Abstract
Interior permanent magnet machine has been widely used in electric vehicles due to its high-power density and good flux weakening performance. This paper firstly introduces the principle of flux-weakening control, which are the foundation to describe the effect of d-axis inductance and q-axis inductance on the speed range of motor. Secondly, regarding an interior permanent magnet synchronous motor with V -type permanent magnet structure as the research object, an improved rotor structure has been proposed which concludes asymmetric segmentations of permanent magnets and protuberances from centers of every magnetic poles toward airgap. Furthermore, the Taguchi method is utilized to optimize the proposed improved structure.

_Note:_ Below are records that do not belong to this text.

/-- The new licence envelope, and the core clock of a Damp (R418, R419, R434). -/
def State.applyEnvelope (s : State) (hard : Bool) : State :=
  let s := (s.wr OD.ENV_IN_FORCE 0 (s.rd OD.LIC_ENVELOPE)).wr OD.PCAP 0 (min (s.rd OD.PCAP) s.lic.pcapMax)
  let s := { s with lic.runFeatures := s.lic.features }
  let s := (List.range 64).reverse.foldl State.shedLane s
  let s := if hard then s else s.coreClock (min (s.rd OD.CORE_MHZ) (s.lic.clkMax / 25 * 25))
  (List.range 64).foldl State.holdLane s

/-- Power domains of the quads that a mask of logical clusters uses (R154, R442). -/
def State.domainsOf (s : State) (m : Nat) : Nat :=
  (List.range 256).foldl (fun d l =>
    if bit m l then (match s.clusterAt (l % 16) (l / 16) with
      | some c => d ||| 2 ^ quadOf c
      | none => d) else d) 0

/-- DOMAIN_SWITCH (R442): the cluster-quad domains the new image uses are on, the others off. -/
def State.domainSwitch (s : State) : State :=
  s.wr OD.DOMAIN_ON 0 (s.domainsOf s.act.mask + s.rd OD.DOMAIN_ON / 2 ^ 64 * 2 ^ 64)

/-- A core stops where it is; what waits in its input FIFO is lost. -/
def Core.halt (c : Core) : Core :=
  { c with running := false, fifoC := [], fifoD := [], ftab := [], eofSeen := false, mergeSel := none, taken := [], hurt := [],
           mmTags := [] }

/-- Tokens of an injection buffer are discarded, each counted as stale by the die (R188). -/
def State.dropInject (s : State) (d : Nat) (l : List Inject) : State :=
  let n := (l.flatMap Inject.left).length
  if n = 0 then s else (s.inc OD.STALE_TOKEN_TOTAL 0 n).raise 0x0002 (dieUnit d) d

/-- Cores stop at the switch; what waits in their input FIFOs and in the injection buffers is lost, and counted as stale (R184,
R188). -/
def State.haltCores (s : State) : State :=
  let s := (SMap.keys s.fabric.cores).foldl (fun s p =>
    s.times (fun s => s.staleToken p) ((s.core p).fifoC.length + (s.core p).fifoD.length)) s
  let s := s.fabric.inject.foldl (fun s x => s.dropInject x.1 x.2) s
  { s with fabric.cores := SMap.mapVals {} (fun _ c => c.halt) s.fabric.cores, fabric.inject := [] }

/-- TICKDIV of a Damp: boundaries go on from the last one at the new period (R31). -/
def State.rebase (s : State) (old : State) : State :=
  if s.tickdiv = old.tickdiv then s
  else { s with clock.bnd := s.clock.bnd + (s.now - s.clock.bnd) / s.tickdiv * s.tickdiv }

/-- EPOCH_SWITCH and the start of LOAD (R180, R182, R186). -/
def State.epochSwitch (s : State) (hard : Bool) : State :=
  let old := s
  let slot := s.act.slot
  let s := if hard then s else s.applyDamp
  let s := (s.applyLoad false).rebase old
  let act := s.rd OD.ACTIVE_SLOT
  let s := if act < 2 then s.wr (odState act) 0 3 else s
  let s := (s.idleRepairs (s.act.ts - 1)).noImage
  let s := { s with act.mask := s.moveMask slot (s.imgPlace slot) }
  let s := (s.domainSwitch.changed old).regionsChanged old
  let s := (s.applyEnvelope hard).haltCores
  let s := if hard then s else s.realign (decide (s.mhz ≠ old.mhz))
  let s := s.captLayout (s.imgP slot) s.tickdiv
  (s.wr OD.EPOCH 0 ((old.rd OD.EPOCH + 1) % 8)).wr OD.DAMP_STATE 0 4

/-! ### T_s (R182, R187, R188) -/

/-- Candidates not yet started are discarded; the deep slot in progress goes on with its periodic runs (R182). -/
def State.dropCandidates (s : State) : State :=
  let n := (s.deep.cands ++ s.deep.work ++ s.deep.spill).countP fun i => decide (i.kind = 0)
  let s := s.inc OD.DEEP_DAMP_DISCARD 0 n
  { s with deep.cands := [], deep.candCount := 0, deep.prevCount := 0, deep.spill := [],
           deep.work := s.deep.work.filter fun i => decide (i.kind ≠ 0) }

/-- Frames whose record had not reached the deadline buffer become stale (R188). -/
def State.markStale (s : State) : State :=
  let mark (_ : Nat) (d : Decide) : Decide :=
    { d with flights := d.flights.map fun f => { f with stale := f.stale || (d.held f).isNone } }
  { s with decisions := SMap.mapVals {} mark s.decisions }

/-- Admission stops: capture stops, the seal part closes, repair windows end, idle streams go to fail-safe (R178, R299,
R320, R481). -/
def State.pause (s : State) (ts : Nat) : State :=
  let s := { s with act.admitOn := false }
  let s := (streams.filter fun st => decide (s.rd OD.SEG_COUNT st ≠ 0)).foldl (fun s st => s.stopAt st 1 true) s
  let s := (s.endRepairs (ts - 1)).closePart true
  let quiet (_ : Nat) (d : Decide) : Decide := if d.flights = [] then d.setFailsafe true (s.now + 10) else d
  { s with decisions := SMap.mapVals {} quiet s.decisions }

/-- HARD_RETUNE_SWITCH (R187 to R189). -/
def State.hardSwitch (s : State) : State :=
  let s := (s.inc OD.HARD_COUNT 0).abandonDeep true
  let s := { s.markStale with act.sweepAt := some (s.now + 2 * (12 + 2048) + 256) }
  s.epochSwitch true

/-- An activation starts at its T_s (R176, R182, R184, R187, R360). What its checks rest on may have changed while it waited (a
licence lost, a cluster DEGRADED, a TICKDIV committed): they are made again, and a failure refuses it (R174; log entry 144). -/
def State.startActivation (s : State) (a : Activation) : State :=
  let s := { s with act.pending := none }
  let r := s.activationCode a.slot (decide (a.mode = 1)) a.tickdiv
  if r.1 ≠ 0 then (s.refuseSlot a.slot r.1 r.2).wr OD.ACT_STATUS 0 4
  else if s.actBarred a.slot then (s.refuseSlot a.slot 16 0).wr OD.ACT_STATUS 0 4
  else
    let ts := s.nextDrone
    let s := s.advanceTo s.nextBoundary
    let s := s.pause s.nextTick
    let s := { s with act.slot := a.slot, act.hard := decide (a.mode = 1), act.ts := ts, act.resumeAt := a.resumeAt,
                      act.missed := false, act.waves := [], act.loadDone := false }
    let s := match a.tickdiv with
      | some t => { s with dict.damp := SMap.set none s.dict.damp (OD.TICKDIV.key 0) (some (t, ts - 1)) }
      | none => s
    let s := (s.wr OD.ACT_STATUS 0 2).wr OD.PAUSE_AT 0 ts
    if a.mode = 1 then s.hardSwitch
    else if s.rd OD.DAMP_STATE = 6 then { s with act.since := s.now }.wr OD.DAMP_STATE 0 3
    else (s.dropCandidates.wr OD.DAMP_STATE 0 2)

/-- ACT_START: at the tick boundary of T_s (R176, R182). -/
def execActStart (s : State) : Answer :=
  match s.act.pending with
  | some a => if s.clock.running ∧ a.at_ ≤ s.nextDrone then .next (s.startActivation a) else .next s
  | none => .next s

/-- A reference-loss stop (R368): as at T_s, without a new configuration; the device enters HOLD, and an activation in
progress is abandoned. -/
def State.refLossStop (s : State) : State :=
  let s := (((s.pause s.nextTick).idleRepairs s.tickNo).abandonDeep false).closePart true
  let s := if 1 ≤ s.rd OD.DAMP_STATE ∧ s.rd OD.DAMP_STATE ≤ 5 then s.wr OD.ACT_STATUS 0 8 else s
  { s with act.running := false, act.loadDone := false, clock.tickinWait := none }.capToLicence.wr OD.DAMP_STATE 0 6

/-! ### DRAIN, VERIFY (R182, R184) -/

/-- The last old record is released and every deep slot has ended (R182). -/
def State.drained (s : State) : Bool :=
  (s.decisions.all fun p => decide (p.2.flights = [])) && decide (s.deep.serving = none) && !s.deep.active

/-- DRAIN_DONE (R182). -/
def execDrainDone (s : State) : Answer :=
  if s.rd OD.DAMP_STATE = 2 ∧ s.drained then
    let s := { s with act.since := s.now }
    .next (s.wr OD.DAMP_STATE 0 3)
  else .next s

/-- Every queue of the fabric is empty, and no READ is under way (R182). -/
def Fabric.empty (f : Fabric) : Bool :=
  decide (f.routerQ = [] ∧ f.gateQ = [] ∧ f.trussQ = [] ∧ f.viaQ = [] ∧ f.hubQ = [] ∧ f.localQ = [] ∧ f.deckQ = []) &&
  decide (f.inject = [] ∧ f.recordsOut = []) && (f.clusters.all fun p => decide (p.2.reads = [])) &&
  f.cores.all fun p => decide (p.2.fifoC = [] ∧ p.2.fifoD = [] ∧ p.2.out = [] ∧ p.2.recs = [])

/-- Every queue that VERIFY watches is empty, and every HBM request of the fabric has completed: the fabric's queues, the
deadline buffers, the handoff rings, recall requests and their results (R182). -/
def State.queuesEmpty (s : State) : Bool :=
  s.fabric.empty && (s.decisions.all fun p => decide (p.2.buffer = [])) &&
    decide (s.deep.rings = [] ∧ s.deep.requests = [] ∧ s.deep.results = [])

/-- VERIFY has not passed within DAMP_LIMIT cycles (R184). -/
def State.dampStuck (s : State) : State :=
  let s := s.advanceTo (s.act.since + s.rd OD.DAMP_LIMIT)
  ((s.capToLicence.wr OD.DAMP_STATE 0 6).wr OD.ACT_STATUS 0 5).raisePkg 0x0301

/-- VERIFY_PASS: all queues are empty for 256 consecutive cycles from here on, and the epoch switches; where DAMP_LIMIT runs out
first, VERIFY is stuck (R182, R184; log entry 145). -/
def execVerifyPass (s : State) : Answer :=
  if s.rd OD.DAMP_STATE ≠ 3 ∨ ¬ s.queuesEmpty then .next s
  else if s.act.since + s.rd OD.DAMP_LIMIT < s.now + 256 then .next s.dampStuck
  else
    let s := s.advanceTo (s.now + 256)
    if s.queuesEmpty then .next (s.epochSwitch false) else .next s

/-- DAMP_STUCK: VERIFY has not passed within DAMP_LIMIT cycles (R184). -/
def execDampStuck (s : State) : Answer := if s.rd OD.DAMP_STATE = 3 then .next s.dampStuck else .next s

end Sys2Proof.Machine
end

Finally, the optimized rotor structure which meet the requirement of d-axis inductance, q-axis inductance and electromagnetic torque has been obtained. Compared with the initial structure, the optimized rotor structure can increase d-axis inductance effectively, and hence broaden the speed range with constant power operation.
Introduction
At present, the problems about resource consumption and environmental pollution have become more and more serious. To remit these problems, traditional diesel locomotives are expected to be replaced by electric vehicles which can utilize electricity supplied by renewable resources. Electric vehicles (EVs) have a broad prospect which can overcome the inherent defects of traditional diesel locomotives. Driving motors of EVs need to meet the requirements of wide speed range with constant power operation and smooth operation, because EVs need to start and stop frequently and withstand a large acceleration and deceleration in the operating process. The interior permanent magnet machine (IPMSM) has a larger torque density due to the existence of reluctance torque, resulting from the difference between their d-axis inductances and q-axis inductances. What’s more, compared with surface permanent magnet machine (SPMSM), IPMSM have a wider speed range with constant power operation and better field-weakening ability because of the bigger d-axis inductance. These characteristics make IPMSM suitable for the vehicles’ requirements of wide speed range and high reliability. However, compared with the machines excited by electricity, the magnetic field produced by the permanent magnet (PM) limits the speed range of the IPMSM to some extent [1]. In order to achieve a higher speed and extend the speed range of EVs, it is necessary to rational design the motor structure [2].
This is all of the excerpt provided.